Some of the lines below need repeating. Reproduce exactly those between the lines holding "(Instr.unpackLut (List.replicate 159" and "decodeHost 8 [0x00#8]", inclusive.

Source data:
□ □ □ □ □

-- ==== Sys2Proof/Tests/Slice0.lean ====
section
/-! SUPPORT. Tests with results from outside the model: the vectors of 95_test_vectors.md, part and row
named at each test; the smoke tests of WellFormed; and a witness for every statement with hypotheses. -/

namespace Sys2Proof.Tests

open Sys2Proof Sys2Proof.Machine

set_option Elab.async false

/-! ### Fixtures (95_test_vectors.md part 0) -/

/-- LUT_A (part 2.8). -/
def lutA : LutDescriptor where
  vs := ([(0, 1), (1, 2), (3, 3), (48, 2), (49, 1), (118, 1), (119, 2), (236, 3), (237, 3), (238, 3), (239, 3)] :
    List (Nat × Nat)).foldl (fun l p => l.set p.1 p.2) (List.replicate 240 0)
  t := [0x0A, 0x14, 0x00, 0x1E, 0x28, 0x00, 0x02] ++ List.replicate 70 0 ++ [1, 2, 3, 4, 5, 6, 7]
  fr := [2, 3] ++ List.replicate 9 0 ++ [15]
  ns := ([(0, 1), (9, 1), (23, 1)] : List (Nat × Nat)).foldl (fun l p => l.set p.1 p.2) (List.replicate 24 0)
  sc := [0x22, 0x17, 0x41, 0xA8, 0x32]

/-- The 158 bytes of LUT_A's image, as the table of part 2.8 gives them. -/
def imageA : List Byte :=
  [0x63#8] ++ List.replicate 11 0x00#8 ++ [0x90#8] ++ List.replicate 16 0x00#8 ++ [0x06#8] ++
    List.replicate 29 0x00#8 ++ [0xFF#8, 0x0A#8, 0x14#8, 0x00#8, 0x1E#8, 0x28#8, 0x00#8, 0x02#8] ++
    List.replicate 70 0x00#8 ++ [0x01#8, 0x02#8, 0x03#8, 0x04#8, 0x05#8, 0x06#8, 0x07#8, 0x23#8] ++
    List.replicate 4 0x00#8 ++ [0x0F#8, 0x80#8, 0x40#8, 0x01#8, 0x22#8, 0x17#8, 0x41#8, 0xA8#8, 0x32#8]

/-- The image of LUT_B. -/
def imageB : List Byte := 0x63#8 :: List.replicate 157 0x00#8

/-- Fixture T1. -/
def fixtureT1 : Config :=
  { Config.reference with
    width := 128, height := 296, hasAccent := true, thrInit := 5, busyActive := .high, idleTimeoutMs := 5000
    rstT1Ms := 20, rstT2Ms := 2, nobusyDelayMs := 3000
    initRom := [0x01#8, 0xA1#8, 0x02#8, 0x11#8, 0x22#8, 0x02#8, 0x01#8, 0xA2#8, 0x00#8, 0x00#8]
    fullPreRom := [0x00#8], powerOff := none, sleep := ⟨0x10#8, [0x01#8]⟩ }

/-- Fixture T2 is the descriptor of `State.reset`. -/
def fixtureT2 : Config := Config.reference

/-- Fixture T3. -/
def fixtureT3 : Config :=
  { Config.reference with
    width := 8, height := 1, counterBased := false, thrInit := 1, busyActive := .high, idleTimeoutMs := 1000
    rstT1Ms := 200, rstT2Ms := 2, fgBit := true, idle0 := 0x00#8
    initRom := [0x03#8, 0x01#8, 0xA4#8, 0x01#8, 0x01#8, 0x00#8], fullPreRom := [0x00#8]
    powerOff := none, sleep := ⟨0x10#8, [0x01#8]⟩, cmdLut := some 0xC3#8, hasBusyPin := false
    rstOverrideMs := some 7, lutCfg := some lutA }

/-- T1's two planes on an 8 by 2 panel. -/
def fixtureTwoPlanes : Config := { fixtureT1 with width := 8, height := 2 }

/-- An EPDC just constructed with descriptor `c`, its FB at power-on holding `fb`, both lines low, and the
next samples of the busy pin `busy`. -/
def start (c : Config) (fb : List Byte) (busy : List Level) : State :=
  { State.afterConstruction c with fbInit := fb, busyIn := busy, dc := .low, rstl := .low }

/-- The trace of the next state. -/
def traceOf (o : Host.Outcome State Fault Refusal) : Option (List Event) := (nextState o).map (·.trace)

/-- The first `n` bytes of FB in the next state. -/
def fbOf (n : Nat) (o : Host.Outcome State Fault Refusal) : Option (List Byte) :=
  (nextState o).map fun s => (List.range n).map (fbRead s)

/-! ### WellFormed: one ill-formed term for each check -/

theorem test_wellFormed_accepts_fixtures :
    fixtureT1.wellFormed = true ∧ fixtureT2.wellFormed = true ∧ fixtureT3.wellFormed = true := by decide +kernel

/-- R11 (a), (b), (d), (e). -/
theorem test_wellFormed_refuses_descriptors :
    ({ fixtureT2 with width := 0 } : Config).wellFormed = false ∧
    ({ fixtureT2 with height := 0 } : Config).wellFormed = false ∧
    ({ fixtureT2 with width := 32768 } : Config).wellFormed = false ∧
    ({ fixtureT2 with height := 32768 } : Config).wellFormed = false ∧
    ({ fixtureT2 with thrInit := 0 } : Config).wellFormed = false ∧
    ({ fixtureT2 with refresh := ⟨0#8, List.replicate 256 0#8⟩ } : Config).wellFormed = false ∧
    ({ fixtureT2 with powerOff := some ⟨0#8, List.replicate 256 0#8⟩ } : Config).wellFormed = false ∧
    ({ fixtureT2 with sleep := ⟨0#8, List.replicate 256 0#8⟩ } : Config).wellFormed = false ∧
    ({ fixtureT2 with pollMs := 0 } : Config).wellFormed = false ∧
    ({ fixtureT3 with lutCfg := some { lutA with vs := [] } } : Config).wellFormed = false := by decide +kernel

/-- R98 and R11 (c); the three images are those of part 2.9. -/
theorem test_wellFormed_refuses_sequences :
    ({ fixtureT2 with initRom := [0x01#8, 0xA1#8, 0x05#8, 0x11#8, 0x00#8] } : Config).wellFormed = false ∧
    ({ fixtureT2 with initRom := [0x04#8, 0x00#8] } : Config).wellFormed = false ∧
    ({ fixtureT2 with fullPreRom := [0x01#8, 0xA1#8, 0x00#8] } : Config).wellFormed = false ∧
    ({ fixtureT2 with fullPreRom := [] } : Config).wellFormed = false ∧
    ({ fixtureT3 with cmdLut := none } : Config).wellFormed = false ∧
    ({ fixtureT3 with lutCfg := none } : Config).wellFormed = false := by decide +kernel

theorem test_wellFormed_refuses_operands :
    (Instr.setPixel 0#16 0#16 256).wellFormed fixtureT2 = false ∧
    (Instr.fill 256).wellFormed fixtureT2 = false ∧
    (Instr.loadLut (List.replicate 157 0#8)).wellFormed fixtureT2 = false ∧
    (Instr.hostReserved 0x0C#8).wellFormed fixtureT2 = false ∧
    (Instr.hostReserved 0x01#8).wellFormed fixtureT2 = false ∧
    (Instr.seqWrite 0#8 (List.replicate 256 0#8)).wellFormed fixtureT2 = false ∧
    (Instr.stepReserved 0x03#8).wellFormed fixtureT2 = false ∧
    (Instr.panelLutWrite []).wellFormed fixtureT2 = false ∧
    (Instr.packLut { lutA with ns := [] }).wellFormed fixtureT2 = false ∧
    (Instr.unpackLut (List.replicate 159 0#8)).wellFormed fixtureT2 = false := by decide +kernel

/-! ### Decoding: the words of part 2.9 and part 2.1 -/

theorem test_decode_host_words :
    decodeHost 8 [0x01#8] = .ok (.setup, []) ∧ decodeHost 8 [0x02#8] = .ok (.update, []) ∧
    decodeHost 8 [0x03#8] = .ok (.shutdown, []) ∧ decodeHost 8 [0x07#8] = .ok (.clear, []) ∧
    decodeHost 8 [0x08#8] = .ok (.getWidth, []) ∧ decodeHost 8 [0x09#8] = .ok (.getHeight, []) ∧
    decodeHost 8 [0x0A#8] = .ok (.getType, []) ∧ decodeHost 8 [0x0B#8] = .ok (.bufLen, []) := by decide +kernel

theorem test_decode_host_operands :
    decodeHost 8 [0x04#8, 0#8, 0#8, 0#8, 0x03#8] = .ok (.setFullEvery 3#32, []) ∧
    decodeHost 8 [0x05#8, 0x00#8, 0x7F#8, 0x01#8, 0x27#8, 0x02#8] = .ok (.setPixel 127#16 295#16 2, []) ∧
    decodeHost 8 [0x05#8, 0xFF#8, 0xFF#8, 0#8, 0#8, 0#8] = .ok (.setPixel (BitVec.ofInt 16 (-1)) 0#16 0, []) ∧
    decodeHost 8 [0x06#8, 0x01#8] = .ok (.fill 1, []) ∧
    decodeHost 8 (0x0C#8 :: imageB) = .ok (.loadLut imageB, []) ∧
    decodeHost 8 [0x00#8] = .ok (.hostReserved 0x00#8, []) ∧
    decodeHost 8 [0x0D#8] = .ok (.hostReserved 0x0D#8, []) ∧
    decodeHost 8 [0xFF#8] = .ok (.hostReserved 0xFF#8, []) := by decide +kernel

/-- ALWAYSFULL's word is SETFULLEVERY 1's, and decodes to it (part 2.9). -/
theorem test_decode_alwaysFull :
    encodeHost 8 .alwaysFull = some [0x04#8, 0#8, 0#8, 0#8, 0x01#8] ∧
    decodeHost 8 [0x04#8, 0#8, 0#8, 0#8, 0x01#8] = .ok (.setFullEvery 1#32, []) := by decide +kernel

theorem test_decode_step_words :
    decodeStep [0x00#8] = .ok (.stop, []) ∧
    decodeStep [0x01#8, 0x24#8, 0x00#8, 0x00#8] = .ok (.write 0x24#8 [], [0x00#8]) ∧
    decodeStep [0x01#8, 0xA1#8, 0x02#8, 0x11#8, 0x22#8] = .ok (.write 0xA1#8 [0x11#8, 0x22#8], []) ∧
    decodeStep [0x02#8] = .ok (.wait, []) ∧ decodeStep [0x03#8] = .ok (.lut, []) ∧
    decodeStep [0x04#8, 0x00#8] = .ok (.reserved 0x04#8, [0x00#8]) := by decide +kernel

□ □ □ □ □

Written solution »
    (Instr.unpackLut (List.replicate 159 0#8)).wellFormed fixtureT2 = false := by decide +kernel

/-! ### Decoding: the words of part 2.9 and part 2.1 -/

theorem test_decode_host_words :
    decodeHost 8 [0x01#8] = .ok (.setup, []) ∧ decodeHost 8 [0x02#8] = .ok (.update, []) ∧
    decodeHost 8 [0x03#8] = .ok (.shutdown, []) ∧ decodeHost 8 [0x07#8] = .ok (.clear, []) ∧
    decodeHost 8 [0x08#8] = .ok (.getWidth, []) ∧ decodeHost 8 [0x09#8] = .ok (.getHeight, []) ∧
    decodeHost 8 [0x0A#8] = .ok (.getType, []) ∧ decodeHost 8 [0x0B#8] = .ok (.bufLen, []) := by decide +kernel

theorem test_decode_host_operands :
    decodeHost 8 [0x04#8, 0#8, 0#8, 0#8, 0x03#8] = .ok (.setFullEvery 3#32, []) ∧
    decodeHost 8 [0x05#8, 0x00#8, 0x7F#8, 0x01#8, 0x27#8, 0x02#8] = .ok (.setPixel 127#16 295#16 2, []) ∧
    decodeHost 8 [0x05#8, 0xFF#8, 0xFF#8, 0#8, 0#8, 0#8] = .ok (.setPixel (BitVec.ofInt 16 (-1)) 0#16 0, []) ∧
    decodeHost 8 [0x06#8, 0x01#8] = .ok (.fill 1, []) ∧
    decodeHost 8 (0x0C#8 :: imageB) = .ok (.loadLut imageB, []) ∧
    decodeHost 8 [0x00#8] = .ok (.hostReserved 0x00#8, []) ∧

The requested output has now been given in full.